I sent home some documents last week which will explain the corner into which I have been driven personally, and the corner into which my opponents would like to drive the Imperial Govt in South Africa.

Unable to reply to what was brought forward against them in the columns of the English press President Kruger waits till he reaches the Transvaal and he has ascended the Presidential Chair and from that high and official position declares Her Majesty’s Representative and High Commissioner in this country to be ‘a liar’.

You are aware that however cordial members of H.M.Govt were to me personally, the Commissionership itself was ‘tentative’ and my tenure of it such as could be dropped at any time. There is therefore nothing standing in the way of dropping me at once in deference to the unreasoning demand of the Transvaal and its sympathizers here.

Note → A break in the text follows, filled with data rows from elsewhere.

/-- Item words of one DATA fragment (R562). -/
def Conn.fragWords (x : Conn) : Nat := x.plen / 4 - 1

/-- Porlux works: BUS works and the engine is instantiated. -/
def State.pxUp (s : State) : Bool := s.runs .bus && (s.tile 8 0).isSome

/-! ### Times on the wire (R563, R569) -/

/-- Network time in µs at device time `t` (R563). -/
def TimeSvc.net (x : TimeSvc) (t : Nat) : Nat := (x.nt ((t : Int) * 1000) / 1000).toNat

/-- Device time in µs at network time `n` µs (R569). -/
def TimeSvc.devAt (x : TimeSvc) (n : Nat) : Nat := (x.local_ ((n : Int) * 1000) / 1000).toNat

/-- Convert the time an item word carries by `f`, the full time being the one nearest `near` (R563). -/
def convTime (t24 : Bool) (near : Nat) (f : Nat → Nat) (w : Word) : Word :=
  if t24 then setBits w 31 8 (f (extendNear 24 near (getBits w 31 8)))
  else BitVec.ofNat 32 (f (extendNear 32 near w.toNat))

/-- Convert the words of an item that TMASK marks. -/
def Conn.convWords (x : Conn) (near : Nat) (f : Nat → Nat) (ws : List Word) : List Word :=
  ws.zipIdx.map fun e =>
    if e.2 < 16 ∧ x.tm.getLsbD e.2 then convTime (x.tm.getLsbD (16 + e.2)) near f e.1 else e.1

/-! ### Frames (R556, R557) -/

/-- SEED of this unit's frames (R557). -/
def State.ownSeed (s : State) : Word :=
  match s.image with
  | some im => im.nodeId ^^^ im.setId
  | none => 0

/-- The data field of a frame. -/
def pxFrame (connId : Nat) (seq : BitVec 16) (stamp len : Nat) (seed : Word) (payload : List Byte) : List Byte :=
  let body := leBytes 2 connId ++ leBytes 2 seq.toNat ++ leBytes 4 stamp ++ payload
  let body := body ++ List.replicate (len - 4 - body.length) 0
  body ++ wordBytes (scrc seed body)

/-- Word 0 of the entry of a connection's frame. -/
def Conn.head (x : Conn) : Word :=
  let ide := x.can.getLsbD 29
  let id := getBits x.can 28 0 % (if ide then 2 ^ 29 else 2 ^ 11)
  BitVec.ofNat 32 (id + bit ide * 2 ^ 29 + 2 ^ 30 + bit (x.can.getLsbD 31) * 2 ^ 31)

/-- Connection `c` builds a frame with this payload and enters it; none is built while it is HALTED (R556, R561,
R564). -/
def Bc.pxSend (m : Bc) (c : Nat) (payload : List Word) : Bc :=
  let x := m.conn c
  if m.halts x then m
  else
    let seq := if x.built then x.lastSeq + 1 else 0
    let d := pxFrame x.connId seq (m.time.net m.env.dev) x.len m.env.ownSeed
      ((wordsBytes payload ++ List.replicate x.plen 0).take x.plen)
    let m := m.setConn c { x with lastSeq := seq, built := true }
    m.enter x.ctrl (TxEntry.new (.porlux c) 0 false x.head false false d)

/-! ### Transmitting (R561, R562, R578, R587) -/

/-- The newest network-virtual-output item staged within the last 2 ms, else zeros (R561). -/
def Bc.nvoWords (m : Bc) : List Word :=
  match m.porlux.nvo with
  | some (ws, t) => if m.env.dev ≤ t + 2000 then [ws.headD 0xFFFF0000, ws.getD 1 0] else [0xFFFF0000, 0]
  | none => [0xFFFF0000, 0]

/-- The payload of a SAFETY frame; with a lease gate word 1 carries the lease word (R561, R578). -/
def Bc.safetyPayload (m : Bc) : List Word :=
  let s := m.env
  if (s.tile 0x0B 0).isNone then m.nvoWords
  else if s.gate.stat == .active then [m.nvoWords.headD 0xFFFF0000, s.gate.held]
  else [0xFFFF0000, s.gate.high]

/-- The byte that names a unit in a lease frame; 0xFF none (R581). -/
def unitByte : Option Bool → Nat
  | some u => bit u
  | none => 0xFF

/-- The payload of a LEASE frame: a renewal, or with no holder the last one with WITHDRAW (R581, R587). -/
def Bc.leasePayload (m : Bc) : List Word :=
  let no := m.env.reg .BUS_LINUM
  let h := unitByte (if m.issuer.holder.isSome then m.issuer.holder else m.issuer.lastHolder)
  let wd := m.issuer.holder.isNone
  let rem := if wd then 0 else m.env.BUS_LICFG_LEASEMS * 1000
  [no, ~~~no, BitVec.ofNat 32 (h + 256 * (255 - h) + 65536 * bit wd), BitVec.ofNat 32 rem]

/-- The issuer notes the build time and REMAIN of a frame that names its holder (R588). -/
def Bc.noteNamed (m : Bc) : Bc :=
  if m.issuer.holder.isSome then
    { m with issuer := { m.issuer with named := some (m.env.dev, m.env.BUS_LICFG_LEASEMS * 1000) } }
  else m

/-- A transmitting SAFETY or LEASE connection builds its frame (R561). -/
def Bc.buildFrame (m : Bc) (c : Nat) : Bc :=
  let x := m.conn c
  if !x.transmits then m
  else if x.kind = 0 then m.pxSend c m.safetyPayload
  else if x.kind = 2 then (m.pxSend c m.leasePayload).noteNamed
  else m

/-- PX_FRAME_BUILD (R561). -/
def execPxFrameBuild (c : Fin 64) (s : State) : Host.Outcome State Fault Refusal :=
  let s := if s.pxUp then s.takeNvo else s
  .next (s.runBc s.pxUp fun m => m.buildFrame c.val)

/-- The fragments of an item from word `ofs` on, with consecutive SEQ (R562). -/
def Bc.sendFragments (m : Bc) (c : Nat) (ws : List Word) : Nat → Nat → Bc
  | 0, _ => m
  | n + 1, ofs =>
    let w := (m.conn c).fragWords
    let m := m.pxSend c (BitVec.ofNat 32 (ws.length + 256 * ofs) :: (ws.drop ofs).take w)
    if ofs + w < ws.length then m.sendFragments c ws n (ofs + w) else m

/-- The next item of a DATA connection's send port is sent; one with a POISON word is discarded and counted (R562). -/
def Bc.dataSend (m : Bc) (c : Nat) : Bc :=
  let x := m.conn c
  if !(x.transmits && x.kind == 1) || m.halts x then m
  else
    match m.qf.takeItem (0x0CD8 + x.dport) with
    | (none, q) => { m with qf := q }
    | (some it, q) =>
      let m := { m with qf := q }
      if it.poison || x.fragWords == 0 then m.updConn c fun x => { x with discards := satInc x.discards }
      else
        let ws := x.convWords m.env.dev m.time.net (it.words.take 16)
        m.sendFragments c ws 16 0

/-- PX_DATA_SEND (R562). -/
def execPxDataSend (c : Fin 64) (s : State) : Host.Outcome State Fault Refusal :=
  .next (s.runBc s.pxUp fun m => m.dataSend c.val)

/-- A DATA connection without a frame for PERIOD sends a heartbeat with K = 0 (R562). -/
def Bc.heartbeat (m : Bc) (c : Nat) : Bc :=
  let x := m.conn c
  if x.transmits && x.kind == 1 then m.pxSend c [0] else m

/-- PX_HEARTBEAT (R562). -/
def execPxHeartbeat (c : Fin 64) (s : State) : Host.Outcome State Fault Refusal :=
  .next (s.runBc s.pxUp fun m => m.heartbeat c.val)

/-! ### Network virtual inputs (R569, R579) -/

/-- The inputs a connection maps, as bits of the sixteen, while it is in RUN. -/
def Conn.inputs (x : Conn) : BitVec 16 :=
  if x.receives && x.kind == 0 && x.state == .run then
    (List.range x.nviCnt).foldl (fun (a : BitVec 16) k =>
      if x.values.getLsbD k then a ||| (1#16 <<< (x.nviBase + k)) else a) 0
  else 0

/-- Two connections form a redundant pair (R579). -/
def pairOf (a b : Conn) : Bool :=
  a.receives && b.receives && a.kind == 0 && b.kind == 0 && a.map.getLsbD 29 && b.map.getLsbD 29 &&
    a.nviBase == b.nviBase && a.nviCnt == b.nviCnt

/-- What a redundant pair delivers: the newer lease word's values, or both values' AND (R579). -/
def pairInputs (a b : Conn) : BitVec 16 :=
  match a.state == .run, b.state == .run with
  | true, true =>
    if a.word1 = b.word1 then a.inputs &&& b.inputs
    else if 0 < sDiff a.word1 b.word1 then a.inputs else b.inputs
  | true, false => a.inputs
  | false, true => b.inputs
  | false, false => 0

/-- The sixteen network virtual inputs; 0 while an internal check holds the engine (R569, R570). -/
def Bc.netInputs (m : Bc) : BitVec 16 :=
  if m.porlux.intFlt then 0
  else
    (List.range 32).foldl (fun (v : BitVec 16) j =>
      let a := m.conn (2 * j)
      let b := m.conn (2 * j + 1)
      v ||| (if pairOf a b then pairInputs a b else a.inputs ||| b.inputs)) 0

/-- Post the network-virtual-input item (R466, R569). -/
def Bc.postNvi (m : Bc) : Bc :=
  let v := m.netInputs
  let n := m.porlux.nviCnt + 1
  ({ m with porlux := { m.porlux with nviCnt := n, nviLast := v } }).post 0x0CE8
    [v.setWidth 32 ||| ((~~~v).setWidth 32 <<< 16), n]

/-- Post it where an input has changed. -/
def Bc.nviUpdate (m : Bc) : Bc := if m.netInputs = m.porlux.nviLast then m else m.postNvi

/-- NVI_POST_TICK (R569). -/
def execNviPostTick (s : State) : Host.Outcome State Fault Refusal :=
  .next (s.runBc s.pxUp Bc.postNvi)

/-! ### The checks (R565, R566) -/

/-- The watchdog of connection `c` expires in RUN (R567). -/
def Bc.watchdog (m : Bc) (c : Nat) : Bc :=
  let x := m.conn c
  if !(x.receives && x.state == .run) then m
  else
    let m := m.setConn c { x with expiries := satInc x.expiries }
    let m := m.note 0x0C20 (leBytes 1 c ++ leBytes 2 x.lastSeq.toNat ++ wordBytes x.period)
    (m.connState c .stale).nviUpdate

/-- PX_WATCHDOG_EXPIRE (R567). -/
def execPxWatchdogExpire (c : Fin 64) (s : State) : Host.Outcome State Fault Refusal :=
  .next (s.runBc s.pxUp fun m => m.watchdog c.val)

/-- Count a discarded frame of connection `c`, with PX_DISCARD at the first and then once a second (R565, R574). -/
def Bc.discard (m : Bc) (c : Nat) (code : Nat) (seq : Nat) : Bc :=
  let x := m.conn c
  let due := x.fresh || (match x.discAt with | some t => decide (t + 1000000 ≤ m.env.dev) | none => true)
  let m := m.setConn c { x with discards := satInc x.discards, lastErr := BitVec.ofNat 8 code, fresh := false,
                                discAt := if due then some m.env.dev else x.discAt }
  if due then m.note 0x0C21 (leBytes 1 c ++ leBytes 1 code ++ leBytes 2 seq) else m

/-- The receiving connection that a frame's CONNID, identifier and IDE name (R565). -/
def Bc.owner (m : Bc) (f : CanFrame) : Option Nat :=
  (List.range m.env.connCount).find? fun c =>
    let x := m.conn c
    x.receives && x.connId == leAt f.data 0 2 && x.can.getLsbD 29 == f.ide &&
      (x.head.setWidth 29 : BitVec 29) == f.id

/-- Signed age of a frame: reception in network time less its STAMP (R565). -/
def Bc.age (m : Bc) (r : PxRecord) : Int :=
  sDiff (BitVec.ofNat 32 (m.time.net r.at_)) (BitVec.ofNat 32 (leAt r.frame.data 4 4))

/-- Payload word `k` of a frame. -/
def pxWord (d : List Byte) (k : Nat) : Word := BitVec.ofNat 32 (leAt d (8 + 4 * k) 4)

/-- Check 9: the complements of a SAFETY or LEASE payload (R565, R581). -/
def complementOk (kind : Nat) (d : List Byte) : Bool :=
  match kind with
  | 0 => ((pxWord d 0).setWidth 16 : BitVec 16) == ~~~((pxWord d 0 >>> 16).setWidth 16)
  | 2 => pxWord d 1 == ~~~pxWord d 0 &&
      ((pxWord d 2).setWidth 8 : BitVec 8) == ~~~((pxWord d 2 >>> 8).setWidth 8)
  | _ => true

/-- Check 10: a fragment stands at OFS 0 or at the next expected offset, with the K of the item being assembled where one is
(R565). A heartbeat, of K 0, falls inside no item (R562). -/
def fragmentOk (x : Conn) (d : List Byte) : Bool :=
  let k := getBits (pxWord d 0) 4 0
  let ofs := getBits (pxWord d 0) 12 8
  if x.kind ≠ 1 then true
  else match x.asm with
    | some a => (ofs == 0 || a.next == ofs) && a.k == k
    | none => ofs == 0

/-- The first of checks 4 to 10 that a frame of its connection fails, 0 when it passes them (R565). -/
def Bc.checks (m : Bc) (c : Nat) (r : PxRecord) : Nat :=
  let x := m.conn c
  let s := m.env
  let d := r.frame.data
  let seq := BitVec.ofNat 16 (leAt d 2 2)
  let dist := (seq - x.lastSeq).toNat
  let age := m.age r
  if leAt d (d.length - 4) 4 ≠ (scrc x.node (d.take (d.length - 4))).toNat then 3
  else if dist = 0 then 4
  else if x.state == .run && decide (s.BUS_PXCMAP_SEQWIN c < dist) then 5
  else if x.tcheck && !m.time.synced then 7
  else if x.tcheck && (decide (age < -(s.BUS_PXCAGE_AGENEG c : Int)) || decide ((s.BUS_PXCAGE_AGEMAX c : Int) < age)) then 6
  else if !complementOk x.kind d then 8
  else if !fragmentOk x d then 9
  else 0

/-- The lease item of an accepted LEASE frame (R582). -/
def Bc.leaseItem (m : Bc) (r : PxRecord) : List Word :=
  let d := r.frame.data
  let w2 := pxWord d 2
  let exp : Int := (r.at_ : Int) + ((pxWord d 3).toNat : Int) - max (m.age r) 0
  [pxWord d 0, BitVec.ofNat 32 (getBits w2 7 0 + 256 * getBits w2 16 16), toWord exp, 0]

/-- A DATA fragment joins its item; a complete one goes to the delivery port in RUN (R565, R569). -/
def Bc.takeFragment (m : Bc) (c : Nat) (d : List Byte) : Bc :=
  let x := m.conn c
  let k := getBits (pxWord d 0) 4 0
  let ofs := getBits (pxWord d 0) 12 8
  if k = 0 then m
  else
    let w := x.fragWords
    let got := (List.range (min w (k - ofs))).map fun j => pxWord d (1 + j)
    let old := match x.asm with | some a => if ofs = 0 then [] else a.words | none => []
    let ws := old ++ got
    if k ≤ ofs + w then
      let m := m.setConn c { x with asm := none }
      if x.state == .run then
        m.post (0x0CE0 + x.dport) (x.convWords (m.time.net m.env.dev) m.time.devAt ws)
      else m
    else m.setConn c { x with asm := some { k := k, next := ofs + w, words := ws } }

Speaking confidentially I found many of the elements of a quarrel here as between the governor and his present ministers ‘strained relations’ is I believe the proper word. I have been doing my best in a small way to get the ministers to cooperate at once. Of course I am pocketing all personal slight and insult which they have gratuitously thrown on my personally, and seek only the public well-being.

I am not sure but that there may be some result – after all – which would be queer – the discarded commissioner – helping with the very men who have tripped him up. In fact there is real work to be done in Cape Town from my point of view. I feel I could do something towards it; but I see no way at present upon to me.

Mission work is as dear to me as ever it was. But one gets interested in a subject like that which has recently occupied my attention; and if I went up to Kuruman or other mission station I should be as it were dead to the South African political world.

If some of the South African papers are not ‘in hand’ in Bechuanaland their conduct lately has been very like it. One editor told me that Donovan had offered him two farms ‘for his services.’ But it is not every recipient of such a gift who would be so communicative.

Public opinion could be reached and led here, no doubt; and it seems the thing to attempt, if one is not fighting the rougher battle in Bechuanaland. But how to get at this, from what position, in what capacity, are questions to which as yet I found no reply.

There is no doubt that my presence here has prevented a very great mess in Bechuanaland, I mean a greater disgrace than now clings to us.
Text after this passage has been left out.